Working with ultrasonic measurement systems can seem like a daunting task. However, designers can break down the task into manageable components, and work with providers to assemble a complete system. By separating the system into the sensor, the controller, and the software, one can understand how each works to provide fluid concentration and density measurements.
New measurement systems are often very similar to systems already customized to specific industries. Newcomers often find it easiest to study existing systems to understand how a custom system can fit into their own application. Some well-known systems are currently in use in breweries, soft drink and beverage production, crystallization processes, and print plants.
• Beverages – beverage systems require precise volumetric and temperature measurements. System components must allow for limited footprint space. They must also allow convenient operation. One concentration measurement involves specific gravity. For beer, this means a measure of the amount of fermentable and unfermentable components of the wort (the liquid from the mashing process) before the fermentation process. The specific gravity is an essential part of the recipe, and regulating this measurement is an important part of quality control. In soft drinks, a key concentration measurement is brix, which is the sugar content held in the aqueous solution. Agile measurement systems allow the concentration measurements to be taken at various points in the processing pipeline, and coordinated at the control center.
• Crystallization process – controlling crystal growth is an exacting process not unlike annealing metal, or curing a concrete slab. Like concrete, the crystallization process must be monitored and temperature controlled in order to yield a well-formed, stable structure. Ultrasonic systems allow the lab technician to determine the amount of saturation, supersaturation, and portion of crystal content, in order to control the process.
• Print Plants – ultrasonic systems control the blending process for the raw print materials, particularly the concentration of isopropyl alcohol (IPA). The system must ensure that the concentrations remain uniform throughout the process, that the amount of wasted alcohol is minimized, and that the IPA does not escape the system and pollute the environment.
Ultrasonic sensors take advantage of the property of fluids to conduct sound waves. Much like a toy boat is placed into a moving stream, a sound wave can be generated at one point of fluid travel and be measured some distance later in order to yield fluid speed. The speed of the ultrasonic wave not only depends on the speed of the fluid, but on the nature of the fluid itself. For this reason, a fluid with a different concentration will yield a different ultrasonic velocity. The velocity factors are well documented for many standard processes.
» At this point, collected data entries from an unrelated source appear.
-- ==== Sys2Proof/Laws/Host.lean ====
section
/-! SUPPORT. What each piece of a host program does: an action taken now, a register read, the test of `STATUS`, the loop, and
the end. -/

namespace Sys2Proof.Machine

/-! ## Actions and reads -/

@[simp] theorem thenDo_next {α : Type} (s : State) (k : State → Host.Outcome α Fault Refusal) :
    thenDo (.next s) k = k s := rfl

/-- An action taken now leaves what waits to wait. -/
theorem hostDoes_eq (a : HostAction) (s : State) : hostDoes a s = act a s := rfl

theorem hostDoes_fillBsin {s : State} (h : ¬ (s.phase = .needFrame ∧ s.mode = .dec)) (bytes : List Byte) :
    hostDoes (.fillBsin bytes) s = .next { s with bsin := Memory.ofList bytes } := by
  have : frameAdmitted .dec s = false := by simpa [frameAdmitted] using h
  simp [hostDoes_eq, act, this]

theorem hostDoes_fillPcmin {s : State} (h : ¬ (s.phase = .needFrame ∧ s.mode = .enc)) (pcm : List Sample) :
    hostDoes (.fillPcmin pcm) s = .next { s with pcmin := Memory.ofList pcm } := by
  have : frameAdmitted .enc s = false := by simpa [frameAdmitted] using h
  simp [hostDoes_eq, act, this]

/-- A command given now is its instruction on the operands given with it. -/
theorem hostDoes_command {w : CommandWord} {i : Instr} (hd : decodeCommand w = .ok i) (arg : List Int) (s : State) :
    hostDoes (.command w arg) s = exec i { s with arg := arg } := by
  rw [hostDoes_eq]; exact issue_ok hd

theorem decode_rdreg (r : BitVec 16) : decodeCommand (commandWord 0x01 0 0 r) = .ok (.rdreg r) := by
  simp [decodeCommand, commandTable, CommandRow.unusedZero, List.find?]

theorem decode_encOpen : decodeCommand (commandWord 0x40 0 0 0) = .ok .encOpen := rfl
theorem decode_encFrame : decodeCommand (commandWord 0x41 0 0 0) = .ok .encFrame := rfl
theorem decode_decOpen : decodeCommand (commandWord 0x48 0 0 0) = .ok .decOpen := rfl
theorem decode_decFrame : decodeCommand (commandWord 0x49 0 0 0) = .ok .decFrame := rfl

/-- The state after a register has been read: the value shows on `RES`, and `ARG` is empty. -/
abbrev State.showing (s : State) (v : BitVec 64) : State := { s with arg := [], res := [wordResult v] }

/-- Reading a register continues with its value, in any phase. -/
theorem hostReads_eq {α : Type} {r : BitVec 16} {v : BitVec 64} {s : State} (h : s.readRegister r = some v)
    (k : Int → State → Host.Outcome α Fault Refusal) : hostReads r k s = k (wordResult v) (s.showing v) := by
  have h' : State.readRegister { s with arg := [] } r = some v := h
  have he : hostDoes (.command (commandWord 0x01 0 0 r) []) s = .next (s.showing v) :=
    (hostDoes_command (decode_rdreg r) [] s).trans (execRdreg_ok h' rfl)
  rw [hostReads, he]; rfl

/-! ## The value of `STATUS` -/

theorem statusWord_toNat (s : State) : s.statusWord.toNat =
    s.errInfo.toNat * 256 + s.err.toNat * 16 + s.mode.code.toNat * 4 + s.phase.code.toNat := by
  simp only [State.statusWord]
  have h1 := s.mode.code.isLt; have h2 := s.phase.code.isLt; have h3 := s.err.isLt
  rw [BitVec.toNat_append, ← Nat.shiftLeft_add_eq_or_of_lt h2, BitVec.toNat_append, ← Nat.shiftLeft_add_eq_or_of_lt h1,
    BitVec.toNat_append, ← Nat.shiftLeft_add_eq_or_of_lt h3, BitVec.toNat_append,
    ← Nat.shiftLeft_add_eq_or_of_lt s.errInfo.isLt]
  simp only [Nat.shiftLeft_eq, show (0 : BitVec 52).toNat = 0 from rfl]
  omega

/-- The phase the host reads is the phase. -/
@[simp] theorem statusPhase_statusWord (s : State) : statusPhase (wordResult s.statusWord) = s.phase.code.toNat := by
  have h := s.phase.code.isLt
  simp only [statusPhase, wordResult, statusWord_toNat]
  omega

/-- The error the host reads is `ERR`. -/
@[simp] theorem statusErr_statusWord (s : State) : statusErr (wordResult s.statusWord) = s.err := by
  have h1 := s.mode.code.isLt; have h2 := s.phase.code.isLt; have h3 := s.err.isLt
  have h : (wordResult s.statusWord : Int) / 16 = ((s.errInfo.toNat * 16 + s.err.toNat : Nat) : Int) := by
    simp only [wordResult, statusWord_toNat]; omega
  rw [statusErr, h, BitVec.ofInt_natCast]
  apply BitVec.eq_of_toNat_eq
  simp only [BitVec.toNat_ofNat]
  omega

theorem phase_code_eq (p : Phase) :
    ((p.code.toNat : Int) = 1 ↔ p = .needFrame) ∧ ((p.code.toNat : Int) = 2 ↔ p = .done) := by
  cases p <;> decide

/-! ## The loop and the end -/

/-- The loop's test passes: one frame operation, and the loop again. -/
theorem whileNeedFrame_again {s : State} (h : s.phase = .needFrame) (w : CommandWord) (fuel : Nat) :
    whileNeedFrame w (fuel + 1) s =
      thenDo (hostDoes (.command w []) (s.showing s.statusWord)) (whileNeedFrame w fuel) := by
  have : statusPhase (wordResult s.statusWord) = 1 := by simp [h, Phase.code]
  rw [whileNeedFrame, hostReads_eq (v := s.statusWord) rfl, if_pos this]

/-- The loop's test fails: the loop has ended. -/
theorem whileNeedFrame_ends {s : State} (h : s.phase ≠ .needFrame) (w : CommandWord) (fuel : Nat) :
    whileNeedFrame w (fuel + 1) s = .next (s.showing s.statusWord) := by
  have : ¬ statusPhase (wordResult s.statusWord) = 1 := by
    rw [statusPhase_statusWord]; exact fun hh => h ((phase_code_eq _).1.mp hh)
  rw [whileNeedFrame, hostReads_eq (v := s.statusWord) rfl, if_neg this]

/-- The end of a program in the phase it asks for. -/
theorem hostEnds_there {α : Type} {phase : Int} {s : State} (h : (s.phase.code.toNat : Int) = phase)
    (k : State → HostAnswer α) : hostEnds phase k s = k (s.showing s.statusWord) := by
  rw [hostEnds, hostReads_eq (v := s.statusWord) rfl, if_pos (by rw [statusPhase_statusWord]; exact h)]

/-- The end of a program in another phase: the error it reads. -/
theorem hostEnds_elsewhere {α : Type} {phase : Int} {s : State} (h : (s.phase.code.toNat : Int) ≠ phase)
    (k : State → HostAnswer α) : hostEnds phase k s = .next ⟨s.showing s.statusWord, .error s.err⟩ := by
  rw [hostEnds, hostReads_eq (v := s.statusWord) rfl, if_neg (by rw [statusPhase_statusWord]; exact h),
    statusErr_statusWord]

/-- The three reads of the descriptor. -/
theorem hostReadsDescriptor_eq {α : Type} (k : StreamDescriptor → State → HostAnswer α) (s : State) :
    hostReadsDescriptor k s =
      k ⟨s.channels.toNat, s.sampleRate.toNat, s.samples.toNat⟩ (s.showing (s.samples.setWidth 64)) := by
  have h (n : Nat) (b : BitVec n) (hn : n ≤ 64) : (wordResult (b.setWidth 64)).toNat = b.toNat := by
    have := Nat.lt_of_lt_of_le b.isLt (Nat.pow_le_pow_right (by omega) hn)
    simp [wordResult, Nat.mod_eq_of_lt this]
  rw [hostReadsDescriptor, hostReads_eq (v := s.channels.setWidth 64) rfl,
    hostReads_eq (v := s.sampleRate.setWidth 64) rfl, hostReads_eq (v := s.samples.setWidth 64) rfl,
    h _ _ (by decide), h _ _ (by decide), h _ _ (by decide)]

/-- Every location the host reads holds the value listed there, where each holds one. -/
theorem hostBuffer_of_isSome {α : Type} {m : Memory α} {n : Nat} (h : ∀ a < n, (m.read a).isSome = true) :
    ∃ values : List α, hostBuffer m n = values.map some ∧ values.length = n ∧ ∀ a < n, m.read a = values[a]? := by
  induction n with
  | zero => exact ⟨[], rfl, rfl, by simp⟩
  | succ n ih =>
    obtain ⟨values, h1, h2, h3⟩ := ih fun a ha => h a (by omega)
    obtain ⟨v, hv⟩ := Option.isSome_iff_exists.mp (h n (by omega))
    refine ⟨values ++ [v], ?_, by simp [h2], fun a ha => ?_⟩
    · simp only [hostBuffer] at h1
      simp [hostBuffer, List.range_succ, h1, hv]
    · rcases Nat.lt_succ_iff_lt_or_eq.mp ha with ha | rfl
      · rw [List.getElem?_append_left (by omega), h3 a ha]
      · simp [← h2] at hv ⊢; exact hv

end Sys2Proof.Machine
end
Determining factors for new processes is a simple and straightforward matter. Sensors can yield highly accurate measurements using this technology. A representative accuracy is +/- 0.05 m/s.
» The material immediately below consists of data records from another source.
-- ==== Sys2Proof/Laws/PerInstr.lean ====
section
/-! SUPPORT. One fact per instruction, as syntax: the encoding of a well-formed instruction has the fixed bits of its row of
the opcode table (30_encoding.md R71, R73 to R78). -/

namespace Sys2Proof.Laws.TableRow

/-- The word an instruction is encoded as, in 64 bits. -/
def word (i : Instr) : BitVec 64 :=
  match encode i with
  | .command w => w.setWidth 64
  | .wire _ w => w

/-- The row's `mask` and `match`, as the opcode table prints them. -/
def row : Instr → BitVec 64 × BitVec 64
  | .nop => (0xffffffff, 0x00000000)
  | .rdreg _ => (0xffffffe0, 0x01000000)
  | .fnClamp => (0xffffffff, 0x10000000)
  | .fnClamps16 => (0xffffffff, 0x11000000)
  | .fnDivide _ => (0xfff0ffff, 0x12000000)
  | .tblRecip _ => (0xfff0ffff, 0x18000000)
  | .tblQuant _ => (0xffffffe0, 0x19000000)
  | .tblDequant _ _ => (0xfff0fff8, 0x1a000000)
  | .lmsInit => (0xffffffff, 0x20000000)
  | .lmsLoad _ => (0xff8fffff, 0x21000000)
  | .lmsStore _ => (0xff8fffff, 0x22000000)
  | .lmsPredict _ => (0xff8fffff, 0x23000000)
  | .lmsUpdate _ => (0xff8fffff, 0x24000000)
  | .decSlice _ _ => (0xff8fffe0, 0x30000000)
  | .encTrial _ _ _ => (0xff80ffe0, 0x31000000)
  | .encSlice _ _ => (0xff8fffe0, 0x32000000)
  | .encOpen => (0xffffffff, 0x40000000)
  | .encFrame => (0xffffffff, 0x41000000)
  | .decOpen => (0xffffffff, 0x48000000)
  | .decFrame => (0xffffffff, 0x49000000)
  | .fileHeader _ => (0xffffffff00000000, 0x716f616600000000)
  | .frameHeader _ _ _ _ _ => (0, 0)
  | .lmsHistory _ _ _ _ _ => (0, 0)
  | .lmsWeights _ _ _ _ _ => (0, 0)
  | .slice _ _ _ => (0, 0)

/-- The encoded word agrees with the row's fixed bits. -/
def Statement (i : Instr) : Prop := i.wellFormed = true → word i &&& (row i).1 = (row i).2

/-- Masking a command word is masking its fields. -/
theorem mask_commandWord (op : BitVec 8) (c sf : BitVec 4) (imm : BitVec 16) (m1 : BitVec 8) (m2 m3 : BitVec 4)
    (m4 : BitVec 16) :
    (commandWord op c sf imm).setWidth 64 &&& (commandWord m1 m2 m3 m4).setWidth 64 =
      (commandWord (op &&& m1) (c &&& m2) (sf &&& m3) (imm &&& m4)).setWidth 64 := by
  simp only [commandWord]
  ext i hi
  simp only [BitVec.getElem_and, BitVec.getElem_setWidth, BitVec.getLsbD_append, BitVec.getLsbD_and]
  grind

theorem channel_mask {c : BitVec 4} (h : c.toNat < 8) : c &&& 8 = 0 := by revert c; decide

/-- A number below 32 has no bit above the fifth. -/
theorem imm_mask {i : BitVec 16} (h : i.toNat < 32) : i &&& 0xffe0 = 0 := by
  have key : ∀ n : Fin 32, BitVec.ofNat 16 n.val &&& 0xffe0 = 0 := by decide
  simpa using key ⟨i.toNat, h⟩

theorem q_mask {i : BitVec 16} (h : i.toNat < 8) : i &&& 0xfff8 = 0 := by
  have key : ∀ n : Fin 8, BitVec.ofNat 16 n.val &&& 0xfff8 = 0 := by decide
  simpa using key ⟨i.toNat, h⟩

theorem nop : Statement .nop := fun _ => by decide
theorem fnClamp : Statement .fnClamp := fun _ => by decide
theorem fnClamps16 : Statement .fnClamps16 := fun _ => by decide
theorem lmsInit : Statement .lmsInit := fun _ => by decide
theorem encOpen : Statement .encOpen := fun _ => by decide
theorem encFrame : Statement .encFrame := fun _ => by decide
theorem decOpen : Statement .decOpen := fun _ => by decide
theorem decFrame : Statement .decFrame := fun _ => by decide

theorem rdreg (r : BitVec 16) : Statement (.rdreg r) := fun h => by
  have hr : r.toNat < 32 := by
    simp only [Instr.wellFormed, registerNumberOk, Bool.or_eq_true, Bool.and_eq_true, decide_eq_true_eq] at h
    omega
  refine (mask_commandWord _ _ _ _ 0xff 0xf 0xf 0xffe0).trans ?_
  rw [imm_mask hr]; rfl

theorem fnDivide (sf : BitVec 4) : Statement (.fnDivide sf) := fun _ => by revert sf; decide
theorem tblRecip (sf : BitVec 4) : Statement (.tblRecip sf) := fun _ => by revert sf; decide

theorem tblQuant (i : BitVec 16) : Statement (.tblQuant i) := fun h => by
  have hi : i.toNat < 32 := by
    simp only [Instr.wellFormed, decide_eq_true_eq] at h
    omega
  refine (mask_commandWord _ _ _ _ 0xff 0xf 0xf 0xffe0).trans ?_
  rw [imm_mask hi]; rfl

theorem tblDequant (sf : BitVec 4) (q : BitVec 16) : Statement (.tblDequant sf q) := fun h => by
  have hq : q.toNat < 8 := by
    simp only [Instr.wellFormed, decide_eq_true_eq] at h
    omega
  refine (mask_commandWord _ _ _ _ 0xff 0xf 0x0 0xfff8).trans ?_
  rw [q_mask hq, show sf &&& 0 = 0 by simp]; rfl

theorem lmsLoad (c : BitVec 4) : Statement (.lmsLoad c) := by revert c; unfold Statement; decide
theorem lmsStore (c : BitVec 4) : Statement (.lmsStore c) := by revert c; unfold Statement; decide
theorem lmsPredict (c : BitVec 4) : Statement (.lmsPredict c) := by revert c; unfold Statement; decide
theorem lmsUpdate (c : BitVec 4) : Statement (.lmsUpdate c) := by revert c; unfold Statement; decide

/-- What a well-formed channel and slice length say. -/
theorem fields_ok {c : BitVec 4} {len : BitVec 16} (h : (channelFieldOk c && lenFieldOk len) = true) :
    c.toNat < 8 ∧ len.toNat < 32 := by
  simp only [channelFieldOk, lenFieldOk, Bool.and_eq_true, decide_eq_true_eq] at h
  omega

theorem decSlice (c : BitVec 4) (len : BitVec 16) : Statement (.decSlice c len) := fun h => by
  obtain ⟨hc, hl⟩ := fields_ok h
  refine (mask_commandWord _ _ _ _ 0xff 0x8 0xf 0xffe0).trans ?_
  rw [channel_mask hc, imm_mask hl]; rfl

theorem encTrial (c sf : BitVec 4) (len : BitVec 16) : Statement (.encTrial c sf len) := fun h => by
  obtain ⟨hc, hl⟩ := fields_ok h
  refine (mask_commandWord _ _ _ _ 0xff 0x8 0x0 0xffe0).trans ?_
  rw [channel_mask hc, imm_mask hl, show sf &&& 0 = 0 by simp]; rfl

theorem encSlice (c : BitVec 4) (len : BitVec 16) : Statement (.encSlice c len) := fun h => by
  obtain ⟨hc, hl⟩ := fields_ok h
  refine (mask_commandWord _ _ _ _ 0xff 0x8 0xf 0xffe0).trans ?_
  rw [channel_mask hc, imm_mask hl]; rfl

theorem fileHeader (samples : BitVec 32) : Statement (.fileHeader samples) := fun _ => by
  show fileHeaderPack samples &&& 0xffffffff00000000 = 0x716f616600000000
  rw [show (0xffffffff00000000 : BitVec 64) = BitVec.allOnes 32 ++ 0x0#32 from rfl,
    show (0x716f616600000000 : BitVec 64) = magic ++ 0x0#32 from rfl, fileHeaderPack]
  ext i hi
  simp only [BitVec.getElem_and, BitVec.getElem_append, BitVec.getElem_allOnes]
  grind

theorem frameHeader (role : HeaderRole) (channels : BitVec 8) (sampleRate : BitVec 24) (fsamples fsize : BitVec 16) :
    Statement (.frameHeader role channels sampleRate fsamples fsize) := fun _ => BitVec.and_zero
theorem lmsHistory (c : Fin 8) (h0 h1 h2 h3 : Sample) : Statement (.lmsHistory c h0 h1 h2 h3) := fun _ => BitVec.and_zero
theorem lmsWeights (c : Fin 8) (w0 w1 w2 w3 : Sample) : Statement (.lmsWeights c w0 w1 w2 w3) := fun _ => BitVec.and_zero
theorem slice (p : SlicePos) (sf : BitVec 4) (qs : BitVec 60) : Statement (.slice p sf qs) := fun _ => BitVec.and_zero

end Sys2Proof.Laws.TableRow
end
Sampling the fluids differs by application. Piped systems often take advantage of integrated inline sensor/detector combos. Other applications are suited for an immersion type sensor. Still others, particularly those involving caustic substances, can take advantage of the ability of an ultrasonic system to measure from outside the piping.
Controllers allow systems to operate in a stand-alone fashion. One controller can monitor one or more sensors to monitor measurements and check against measurement standards. Some controllers form a feedback system with the process. For instance, in the print plant example, a controller can reduce the IPA when it detects a growing concentration. Other controllers are set in monitor mode, and only alert the operator when concentrations exceed preset standards. Controllers will show an alert on their displays. They can also provide a current sink in order to activate a visible or audible alarm.